━━ Exercise material
-- ==== Sys2Proof/Machine/Station.lean ====
section
/-! DEFINITION. The station port: Ethernet ports, frames and redundancy, sampled values, GOOSE, the queue of the
host protocol with its replies and NOTIFY. -/

namespace Sys2Proof.Machine

open Sys2Proof

def stpSub (k o : Nat) : Nat := stpR (0x400 + 0x40 * k + o)
/-- Log 97 DESIGN CHOICE unsafe. (Log 97 DESIGN CHOICE unsafe.) -/
def stpPub (k w : Nat) : Nat := stpR (0x800 + 0x80 * k + 4 * w)
/-- Log 97 DESIGN CHOICE unsafe. (Log 97 DESIGN CHOICE unsafe.) -/
def stpGp (g w : Nat) : Nat := stpR (0x2000 + 0x40 * g + 4 * w)
/-- Log 97 DESIGN CHOICE unsafe. (Log 97 DESIGN CHOICE unsafe.) -/
def stpGs (g w : Nat) : Nat := stpR (0x3000 + 0x40 * g + 4 * w)

/-- The part clocks the station port. -/
def stpOn (s : State) : Bool := blockOn (roleOf s) 8 && (kget none s.flt.rstBlk 8).isNone

/-- Ex_IF of a port: 1 or 2 where it is enabled; E1 not when it is pruned. -/
def ethOn (s : State) (e : Nat) : Bool :=
  let v := if e = 0 then rf s (stpR 0) 3 2 else rf s (stpR 0) 5 4
  (v == 1 || v == 2) && !(e == 1 && rb s (fltR 0x090) 10) && stpOn s

def ethUp (s : State) (e : Nat) : Bool := ethOn s e && s.stp.link.toNat.testBit e

/-- RED: 0 independent, 1 PRP, 2 HSR. -/
def redMode (s : State) : Nat := let v := rf s (stpR 0) 9 8; if v = 3 then 0 else v

/-- R317: link up and link loss. -/
def execEthLinkUp (e : Fin 2) (s : State) : Out :=
  .next (live s fun s =>
    if ethOn s e then modStp s fun t => { t with link := t.link ||| BitVec.ofNat 2 (2 ^ e.val) } else s)

def execEthLinkDown (e : Fin 2) (s : State) : Out :=
  .next (live s fun s =>
    if ethUp s e then
      report (modStp s fun t => { t with link := t.link &&& ~~~ BitVec.ofNat 2 (2 ^ e.val) }) (256 + e) .ethLink (stpR 0x004)
    else s)

/-- A frame waits on a port. -/
def ethQueue (s : State) (e : Nat) (f : EthTx) : State := modStp s fun t => { t with txq := kmod [] t.txq e (· ++ [f]) }

/-- The ports a frame of the part leaves on: both in PRP and HSR, else the lowest port with link. (Log 99 DESIGN CHOICE unsafe.) -/
def ethPorts (s : State) : List Nat :=
  let up := [0, 1].filter (ethUp s)
  if redMode s = 0 then up.take 1 else up

/-- Bytes that a redundancy tag or trailer adds to a frame of the part's own: an HSR tag or a PRP trailer (Table 12-1). (Log 125 PRESUMED unsafe.) -/
def tagLen (s : State) : Nat := if redMode s = 0 then 0 else 6

/-- A frame that the part originates waits on ports; one longer than 1,518 bytes with its tag is not originated (R318). -/
def ethOrig (s : State) (ps : List Nat) (f : EthTx) : State :=
  let f := { f with len := f.len + tagLen s }
  if 1518 < f.len then s else ps.foldl (fun s e => ethQueue s e f) s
━━━━
What the exercise asks - From the top of the material above, print every line exactly, ending with the line that holds "def ethUp (s".

Solution to this task -
-- ==== Sys2Proof/Machine/Station.lean ====
section
/-! DEFINITION. The station port: Ethernet ports, frames and redundancy, sampled values, GOOSE, the queue of the
host protocol with its replies and NOTIFY. -/

namespace Sys2Proof.Machine

open Sys2Proof

def stpSub (k o : Nat) : Nat := stpR (0x400 + 0x40 * k + o)
/-- Log 97 DESIGN CHOICE unsafe. (Log 97 DESIGN CHOICE unsafe.) -/
def stpPub (k w : Nat) : Nat := stpR (0x800 + 0x80 * k + 4 * w)
/-- Log 97 DESIGN CHOICE unsafe. (Log 97 DESIGN CHOICE unsafe.) -/
def stpGp (g w : Nat) : Nat := stpR (0x2000 + 0x40 * g + 4 * w)
/-- Log 97 DESIGN CHOICE unsafe. (Log 97 DESIGN CHOICE unsafe.) -/
def stpGs (g w : Nat) : Nat := stpR (0x3000 + 0x40 * g + 4 * w)

/-- The part clocks the station port. -/
def stpOn (s : State) : Bool := blockOn (roleOf s) 8 && (kget none s.flt.rstBlk 8).isNone

/-- Ex_IF of a port: 1 or 2 where it is enabled; E1 not when it is pruned. -/
def ethOn (s : State) (e : Nat) : Bool :=
  let v := if e = 0 then rf s (stpR 0) 3 2 else rf s (stpR 0) 5 4
  (v == 1 || v == 2) && !(e == 1 && rb s (fltR 0x090) 10) && stpOn s

def ethUp (s : State) (e : Nat) : Bool := ethOn s e && s.stp.link.toNat.testBit e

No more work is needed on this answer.